Data shown:
-- ==== Sys2Proof/Laws/KeepsEmvex.lean ====
section
/-!
SUPPORT. The operations of Emvex: none touches the queue, spoils the register space, takes back an output or draws a free value again.
-/
namespace Sys2Proof.Machine

theorem State.setEmvLane_keeps (s : State) (l : Nat) (x : EmvLane) : Keeps s (State.setEmvLane s l x) := by
  unfold State.setEmvLane
  repeat' first
    | with_reducible exact Keeps.refl _ | with_reducible assumption | with_reducible refine Keeps.ite ?_ ?_
    | (apply Keeps.trans; case k => with_reducible first | apply State.idle_keeps)
    | (apply Keeps.trans; case k => with_reducible first | apply State.withEmv_keeps)
    | split | dsimp only

theorem State.emvAlarm_keeps (s : State) (f : Fld) : Keeps s (State.emvAlarm s f) := by
  unfold State.emvAlarm
  repeat' first
    | with_reducible exact Keeps.refl _ | with_reducible assumption | with_reducible refine Keeps.ite ?_ ?_
    | (apply Keeps.trans; case k => with_reducible first | apply State.setCause_keeps)
    | split | dsimp only

theorem State.emvSend_keeps (s : State) (l type dst : Nat) (body : List Byte) : Keeps s (State.emvSend s l type dst body) := by
  unfold State.emvSend
  repeat' first
    | with_reducible exact Keeps.refl _ | with_reducible assumption | with_reducible refine Keeps.ite ?_ ?_
    | (apply Keeps.trans; case k => with_reducible first | apply State.emit_keeps | apply State.setEmvLane_keeps)
    | split | dsimp only

theorem State.sendDown_keeps (s : State) (type : Nat) (body : List Byte) (fromPeer : Bool) :
    Keeps s (State.sendDown s type body fromPeer) := by
  unfold State.sendDown
  repeat' first
    | with_reducible exact Keeps.refl _ | with_reducible assumption | with_reducible refine Keeps.ite ?_ ?_
    | (apply Keeps.trans; case k => with_reducible first | apply State.emvSend_keeps)
    | with_reducible refine Keeps.foldl ?_ (fun _ _ => ?_)
    | split | dsimp only

theorem State.sendUp_keeps (s : State) (type : Nat) (body : List Byte) : Keeps s (State.sendUp s type body) := by
  unfold State.sendUp
  repeat' first
    | with_reducible exact Keeps.refl _ | with_reducible assumption | with_reducible refine Keeps.ite ?_ ?_
    | (apply Keeps.trans; case k => with_reducible first | apply State.emvSend_keeps)
    | split | dsimp only

theorem execAnnounceSend_keeps (s : State) : KeepsR s (execAnnounceSend s) := by
  unfold execAnnounceSend
  repeat' first
    | with_reducible exact Keeps.refl _ | with_reducible assumption | with_reducible refine KeepsR.next ?_
    | with_reducible refine Keeps.ite ?_ ?_ | with_reducible refine KeepsR.ite ?_ ?_
    | (apply Keeps.trans; case k => with_reducible first | apply State.advanceTo_keeps | apply State.emvSend_keeps)
    | with_reducible refine Keeps.foldl ?_ (fun _ _ => ?_)
    | (apply Keeps.trans; case k => with_reducible first | apply State.withEmv_keeps)
    | split | dsimp only

theorem execTimeSend_keeps (sub : Nat) (s : State) : KeepsR s (execTimeSend sub s) := by
  unfold execTimeSend
  repeat' first
    | with_reducible exact Keeps.refl _ | with_reducible assumption | with_reducible refine KeepsR.next ?_
    | with_reducible refine Keeps.ite ?_ ?_ | with_reducible refine KeepsR.ite ?_ ?_
    | (apply Keeps.trans; case k => with_reducible first | apply State.advanceTo_keeps | apply State.emvSend_keeps)
    | with_reducible refine Keeps.foldl ?_ (fun _ _ => ?_)
    | (apply Keeps.trans; case k => with_reducible first | apply State.withEmv_keeps)
    | split | dsimp only

theorem State.holdover_keeps (s : State) : Keeps s (State.holdover s) := by
  unfold State.holdover
  repeat' first
    | with_reducible exact Keeps.refl _ | with_reducible assumption | with_reducible refine Keeps.ite ?_ ?_
    | (apply Keeps.trans; case k => with_reducible first | apply State.setCause_keeps)
    | split | dsimp only

theorem State.followNone_keeps (s : State) : Keeps s (State.followNone s) := by
  unfold State.followNone
  repeat' first
    | with_reducible exact Keeps.refl _ | with_reducible assumption | with_reducible refine Keeps.ite ?_ ?_
    | (apply Keeps.trans; case k => with_reducible first | apply State.wr_keeps)
    | (apply Keeps.trans; case k => with_reducible first | apply State.withEmv_keeps)
    | split | dsimp only

theorem State.followUp_keeps (s : State) (l : Nat) : Keeps s (State.followUp s l) := by
  unfold State.followUp
  repeat' first
    | with_reducible exact Keeps.refl _ | with_reducible assumption | with_reducible refine Keeps.ite ?_ ?_
    | (apply Keeps.trans
       case k =>
         with_reducible first
           | apply State.wr_keeps | apply State.followNone_keeps | apply State.incWrap_keeps | apply State.holdover_keeps)
    | (apply Keeps.trans; case k => with_reducible first | apply State.withEmv_keeps)
    | split | dsimp only

theorem State.takeUplink_keeps (s : State) (l : Nat) : Keeps s (State.takeUplink s l) := by
  unfold State.takeUplink
  repeat' first
    | with_reducible exact Keeps.refl _ | with_reducible assumption | with_reducible refine Keeps.ite ?_ ?_
    | (apply Keeps.trans; case k => with_reducible first | apply State.followUp_keeps | apply State.emvAlarm_keeps)
    | split | dsimp only
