-- ==== Sys2Proof/Laws/KeepsMailbox.lean ====
section
/-!
SUPPORT. The operations of the mailbox: none touches the queue, spoils the register space, takes back an output or draws a free value again.
-/
namespace Sys2Proof.Machine

theorem State.mboxRun_keeps (s : State) (op : Nat) (f : State → State) (h : ∀ u, Keeps u (f u)) : Keeps s (s.mboxRun op f) := by
  unfold State.mboxRun
  exact Keeps.ite (h s) (Keeps.refl s)

theorem State.mboxResult_keeps (s : State) (code : Nat) (bs : List Byte) : Keeps s (State.mboxResult s code bs) := by
  unfold State.mboxResult
  repeat' first
    | with_reducible exact Keeps.refl _ | with_reducible assumption | with_reducible refine Keeps.ite ?_ ?_
    | (apply Keeps.trans; case k => with_reducible first | apply State.putOctets_keeps | apply State.mboxDone_keeps)
    | (apply Keeps.trans; case k => with_reducible first | apply State.withEasel_keeps)
    | split | dsimp only

theorem State.verifyFail_keeps (s : State) (reason : Nat) : Keeps s (State.verifyFail s reason) := by
  unfold State.verifyFail
  repeat' first
    | with_reducible exact Keeps.refl _ | with_reducible assumption | with_reducible refine Keeps.ite ?_ ?_
    | (apply Keeps.trans; case k => with_reducible first | apply State.mboxResult_keeps)
    | split | dsimp only

theorem execGetInfo_keeps (flashOk : Bool) (s : State) : KeepsR s (execGetInfo flashOk s) := by
  unfold execGetInfo
  repeat' first
    | with_reducible exact Keeps.refl _ | with_reducible assumption | with_reducible refine KeepsR.next ?_
    | with_reducible refine Keeps.ite ?_ ?_ | with_reducible refine KeepsR.ite ?_ ?_
    | (apply Keeps.trans; case k => with_reducible first | apply State.mboxDone_keeps | apply State.mboxResult_keeps)
    | with_reducible apply State.mboxRun_keeps | with_reducible refine Keeps.trans ?_ (State.mboxRun_keeps _ _ _  ?_)
    | intro _ | split | dsimp only

theorem execFlashRead_keeps (flashOk : Bool) (s : State) : KeepsR s (execFlashRead flashOk s) := by
  unfold execFlashRead
  repeat' first
    | with_reducible exact Keeps.refl _ | with_reducible assumption | with_reducible refine KeepsR.next ?_
    | with_reducible refine Keeps.ite ?_ ?_ | with_reducible refine KeepsR.ite ?_ ?_
    | (apply Keeps.trans; case k => with_reducible first | apply State.mboxDone_keeps | apply State.mboxResult_keeps)
    | with_reducible apply State.mboxRun_keeps | with_reducible refine Keeps.trans ?_ (State.mboxRun_keeps _ _ _  ?_)
    | intro _ | split | dsimp only

theorem execFlashWrite_keeps (flashOk : Bool) (s : State) : KeepsR s (execFlashWrite flashOk s) := by
  unfold execFlashWrite
  repeat' first
    | with_reducible exact Keeps.refl _ | with_reducible assumption | with_reducible refine KeepsR.next ?_
    | with_reducible refine Keeps.ite ?_ ?_ | with_reducible refine KeepsR.ite ?_ ?_
    | (apply Keeps.trans
       case k =>
         with_reducible first
           | apply State.mboxDone_keeps | apply State.flashSpoil_keeps | apply State.setFlash_keeps)
    | with_reducible apply State.mboxRun_keeps | with_reducible refine Keeps.trans ?_ (State.mboxRun_keeps _ _ _  ?_)
    | (apply Keeps.trans; case k => with_reducible first | apply State.withEasel_keeps)
    | intro _ | split | dsimp only

theorem execVerifySlot_keeps (flashOk : Bool) (s : State) : KeepsR s (execVerifySlot flashOk s) := by
  unfold execVerifySlot
  repeat' first
    | with_reducible exact Keeps.refl _ | with_reducible assumption | with_reducible refine KeepsR.next ?_
    | with_reducible refine Keeps.ite ?_ ?_ | with_reducible refine KeepsR.ite ?_ ?_
    | (apply Keeps.trans; case k => with_reducible first | apply State.mboxDone_keeps | apply State.verifyFail_keeps)
    | with_reducible apply State.mboxRun_keeps | with_reducible refine Keeps.trans ?_ (State.mboxRun_keeps _ _ _  ?_)
    | intro _ | split | dsimp only

theorem execSetBoot_keeps (flashOk : Bool) (s : State) : KeepsR s (execSetBoot flashOk s) := by
  unfold execSetBoot
  repeat' first
    | with_reducible exact Keeps.refl _ | with_reducible assumption | with_reducible refine KeepsR.next ?_
    | with_reducible refine Keeps.ite ?_ ?_ | with_reducible refine KeepsR.ite ?_ ?_
    | (apply Keeps.trans; case k => with_reducible first | apply State.mboxDone_keeps | apply State.writeBoot_keeps)
    | with_reducible apply State.mboxRun_keeps | with_reducible refine Keeps.trans ?_ (State.mboxRun_keeps _ _ _  ?_)
    | intro _ | split | dsimp only

theorem execConfirm_keeps (flashOk : Bool) (s : State) : KeepsR s (execConfirm flashOk s) := by
  unfold execConfirm
  repeat' first
    | with_reducible exact Keeps.refl _ | with_reducible assumption | with_reducible refine KeepsR.next ?_
    | with_reducible refine Keeps.ite ?_ ?_ | with_reducible refine KeepsR.ite ?_ ?_
    | (apply Keeps.trans
       case k =>
         with_reducible first
           | apply State.mboxDone_keeps | apply State.writeBoot_keeps | apply State.wr_keeps)
    | with_reducible apply State.mboxRun_keeps | with_reducible refine Keeps.trans ?_ (State.mboxRun_keeps _ _ _  ?_)
    | intro _ | split | dsimp only

theorem execLogRead_keeps (flashOk : Bool) (s : State) : KeepsR s (execLogRead flashOk s) := by
  unfold execLogRead
  repeat' first
    | with_reducible exact Keeps.refl _ | with_reducible assumption | with_reducible refine KeepsR.next ?_
    | with_reducible refine Keeps.ite ?_ ?_ | with_reducible refine KeepsR.ite ?_ ?_
    | (apply Keeps.trans; case k => with_reducible first | apply State.mboxDone_keeps | apply State.mboxResult_keeps)
    | with_reducible apply State.mboxRun_keeps | with_reducible refine Keeps.trans ?_ (State.mboxRun_keeps _ _ _  ?_)
    | intro _ | split | dsimp only

theorem execSwitchFw_keeps (flashOk : Bool) (took : Nat) (s : State) : KeepsR s (execSwitchFw flashOk took s) := by
  unfold execSwitchFw
  repeat' first
    | with_reducible exact Keeps.refl _ | with_reducible assumption | with_reducible refine KeepsR.next ?_
    | with_reducible refine Keeps.ite ?_ ?_ | with_reducible refine KeepsR.ite ?_ ?_
    | (apply Keeps.trans
       case k =>
         with_reducible first
           | apply State.verifyFail_keeps | apply State.holdover_keeps | apply State.advanceTo_keeps | apply State.wr_keeps
           | apply State.setCause_keeps | apply State.mboxDone_keeps)
    | with_reducible apply State.mboxRun_keeps | with_reducible refine Keeps.trans ?_ (State.mboxRun_keeps _ _ _  ?_)
    | (apply Keeps.trans; case k => with_reducible first | apply State.withTables_keeps | apply State.withEasel_keeps)
    | intro _ | split | dsimp only

theorem execLoomLoad_keeps (flashOk : Bool) (s : State) : KeepsR s (execLoomLoad flashOk s) := by
  unfold execLoomLoad
  repeat' first
    | with_reducible exact Keeps.refl _ | with_reducible assumption | with_reducible refine KeepsR.next ?_
    | with_reducible refine Keeps.ite ?_ ?_ | with_reducible refine KeepsR.ite ?_ ?_
    | (apply Keeps.trans; case k => with_reducible first | apply State.verifyFail_keeps | apply State.mboxDone_keeps)
    | with_reducible apply State.mboxRun_keeps | with_reducible refine Keeps.trans ?_ (State.mboxRun_keeps _ _ _  ?_)
    | (apply Keeps.trans; case k => with_reducible first | apply State.withEasel_keeps)
    | intro _ | split | dsimp only

theorem execLoomSwap_keeps (s : State) : KeepsR s (execLoomSwap s) := by
  unfold execLoomSwap
  repeat' first
    | with_reducible exact Keeps.refl _ | with_reducible assumption | with_reducible refine KeepsR.next ?_
    | with_reducible refine Keeps.ite ?_ ?_ | with_reducible refine KeepsR.ite ?_ ?_
    | (apply Keeps.trans
       case k =>
         with_reducible first
           | apply State.mboxDone_keeps | apply State.setCause_keeps | apply State.ucodeMove_keeps)
    | with_reducible apply State.mboxRun_keeps | with_reducible refine Keeps.trans ?_ (State.mboxRun_keeps _ _ _  ?_)
    | with_reducible refine Keeps.foldl ?_ (fun _ _ => ?_)
    | (apply Keeps.trans; case k => with_reducible first | apply State.withEasel_keeps)
    | intro _ | split | dsimp only

theorem execStageCoat_keeps (flashOk : Bool) (s : State) : KeepsR s (execStageCoat flashOk s) := by
  unfold execStageCoat
  repeat' first
    | with_reducible exact Keeps.refl _ | with_reducible assumption | with_reducible refine KeepsR.next ?_
    | with_reducible refine Keeps.ite ?_ ?_ | with_reducible refine KeepsR.ite ?_ ?_ | with_reducible refine Keeps.ite1 ?_ ?_
    | (apply Keeps.trans
       case k =>
         with_reducible first
           | apply State.mboxDone_keeps | apply State.verifyFail_keeps | apply State.coatRecords_keeps)
    | with_reducible apply State.mboxRun_keeps | with_reducible refine Keeps.trans ?_ (State.mboxRun_keeps _ _ _  ?_)
    | with_reducible refine Keeps.of_pair (State.coatRecords_keeps ..) (by assumption) ?_
    | intro _ | split | dsimp only

theorem execRestartWarm_keeps (flashOk : Bool) (s : State) : KeepsR s (execRestartWarm flashOk s) := by
  unfold execRestartWarm
  repeat' first
    | with_reducible exact Keeps.refl _ | with_reducible assumption | with_reducible refine KeepsR.next ?_
    | with_reducible refine Keeps.ite ?_ ?_ | with_reducible refine KeepsR.ite ?_ ?_
    | (apply Keeps.trans; case k => with_reducible first | apply State.mboxDone_keeps | apply State.verifyFail_keeps)
    | with_reducible apply State.mboxRun_keeps | with_reducible refine Keeps.trans ?_ (State.mboxRun_keeps _ _ _  ?_)
    | (apply Keeps.trans; case k => with_reducible first | apply State.withEasel_keeps)
    | intro _ | split | dsimp only

theorem execRestartCold_keeps (s : State) : KeepsR s (execRestartCold s) := by
  unfold execRestartCold
  repeat' first
    | with_reducible exact Keeps.refl _ | with_reducible assumption | with_reducible refine KeepsR.next ?_
    | with_reducible refine Keeps.ite ?_ ?_ | with_reducible refine KeepsR.ite ?_ ?_
    | (apply Keeps.trans; case k => with_reducible first | apply State.coldReset_keeps)
    | with_reducible apply State.mboxRun_keeps | with_reducible refine Keeps.trans ?_ (State.mboxRun_keeps _ _ _  ?_)
    | intro _ | split | dsimp only

theorem execAttest_keeps (s : State) : KeepsR s (execAttest s) := by
  unfold execAttest
  repeat' first
    | with_reducible exact Keeps.refl _ | with_reducible assumption | with_reducible refine KeepsR.next ?_
    | with_reducible refine Keeps.ite ?_ ?_ | with_reducible refine KeepsR.ite ?_ ?_
    | (apply Keeps.trans; case k => with_reducible first | apply State.mboxResult_keeps)
    | with_reducible apply State.mboxRun_keeps | with_reducible refine Keeps.trans ?_ (State.mboxRun_keeps _ _ _  ?_)
    | intro _ | split | dsimp only

theorem execGetIdentity_keeps (s : State) : KeepsR s (execGetIdentity s) := by
  unfold execGetIdentity
  repeat' first
    | with_reducible exact Keeps.refl _ | with_reducible assumption | with_reducible refine KeepsR.next ?_
    | with_reducible refine Keeps.ite ?_ ?_ | with_reducible refine KeepsR.ite ?_ ?_
    | (apply Keeps.trans; case k => with_reducible first | apply State.mboxResult_keeps)
    | with_reducible apply State.mboxRun_keeps | with_reducible refine Keeps.trans ?_ (State.mboxRun_keeps _ _ _  ?_)
    | intro _ | split | dsimp only

theorem State.otpRun_keeps (s : State) : Keeps s (State.otpRun s) := by
  unfold State.otpRun
  repeat' first
    | with_reducible exact Keeps.refl _ | with_reducible assumption | with_reducible refine Keeps.ite ?_ ?_
    | with_reducible refine Keeps.ite1 ?_ ?_
    | (apply Keeps.trans; case k => with_reducible first | apply State.otpCommand_keeps | apply State.mboxDone_keeps)
    | with_reducible refine Keeps.of_pair (State.otpCommand_keeps ..) (by assumption) ?_
    | split | dsimp only

theorem execKeyProgram_keeps (s : State) : KeepsR s (execKeyProgram s) := by
  unfold execKeyProgram
  repeat' first
    | with_reducible exact Keeps.refl _ | with_reducible assumption | with_reducible refine KeepsR.next ?_
    | with_reducible refine Keeps.ite ?_ ?_ | with_reducible refine KeepsR.ite ?_ ?_
    | (apply Keeps.trans; case k => with_reducible first | apply State.otpRun_keeps)
    | with_reducible apply State.mboxRun_keeps | with_reducible refine Keeps.trans ?_ (State.mboxRun_keeps _ _ _  ?_)
    | intro _ | split | dsimp only

theorem execKeyRevoke_keeps (s : State) : KeepsR s (execKeyRevoke s) := by
  unfold execKeyRevoke
  repeat' first
    | with_reducible exact Keeps.refl _ | with_reducible assumption | with_reducible refine KeepsR.next ?_
    | with_reducible refine Keeps.ite ?_ ?_ | with_reducible refine KeepsR.ite ?_ ?_
    | (apply Keeps.trans; case k => with_reducible first | apply State.otpRun_keeps)
    | with_reducible apply State.mboxRun_keeps | with_reducible refine Keeps.trans ?_ (State.mboxRun_keeps _ _ _  ?_)
    | intro _ | split | dsimp only

theorem execRaiseVersion_keeps (s : State) : KeepsR s (execRaiseVersion s) := by
  unfold execRaiseVersion
  repeat' first
    | with_reducible exact Keeps.refl _ | with_reducible assumption | with_reducible refine KeepsR.next ?_
    | with_reducible refine Keeps.ite ?_ ?_ | with_reducible refine KeepsR.ite ?_ ?_
    | (apply Keeps.trans; case k => with_reducible first | apply State.otpRun_keeps)
    | with_reducible apply State.mboxRun_keeps | with_reducible refine Keeps.trans ?_ (State.mboxRun_keeps _ _ _  ?_)
    | intro _ | split | dsimp only

theorem State.mirrorWrite_keeps (s : State) (flashOk : Bool) : Keeps s (State.mirrorWrite s flashOk) := by
  unfold State.mirrorWrite
  repeat' first
    | with_reducible exact Keeps.refl _ | with_reducible assumption | with_reducible refine Keeps.ite ?_ ?_
    | (apply Keeps.trans; case k => with_reducible first | apply State.setCause_keeps | apply State.wr_keeps)
    | (apply Keeps.trans; case k => with_reducible first | apply State.withEasel_keeps)
    | split | dsimp only

theorem execVarnishMirror_keeps (flashOk : Bool) (s : State) : KeepsR s (execVarnishMirror flashOk s) := by
  unfold execVarnishMirror
  repeat' first
    | with_reducible exact Keeps.refl _ | with_reducible assumption | with_reducible refine KeepsR.next ?_
    | with_reducible refine Keeps.ite ?_ ?_ | with_reducible refine KeepsR.ite ?_ ?_
    | (apply Keeps.trans; case k => with_reducible first | apply State.mirrorWrite_keeps)
    | split | dsimp only

theorem execMirrorNow_keeps (flashOk : Bool) (s : State) : KeepsR s (execMirrorNow flashOk s) := by
  unfold execMirrorNow
  repeat' first
    | with_reducible exact Keeps.refl _ | with_reducible assumption | with_reducible refine KeepsR.next ?_
    | with_reducible refine Keeps.ite ?_ ?_ | with_reducible refine KeepsR.ite ?_ ?_
    | (apply Keeps.trans; case k => with_reducible first | apply State.mirrorWrite_keeps | apply State.mboxDone_keeps)
    | with_reducible apply State.mboxRun_keeps | with_reducible refine Keeps.trans ?_ (State.mboxRun_keeps _ _ _  ?_)
    | intro _ | split | dsimp only

end Sys2Proof.Machine
end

Goal of the exercise: Select the lines from the entries that include the word "execGetInfo".

Output for this task:
theorem execGetInfo_keeps (flashOk : Bool) (s : State) : KeepsR s (execGetInfo flashOk s) := by
  unfold execGetInfo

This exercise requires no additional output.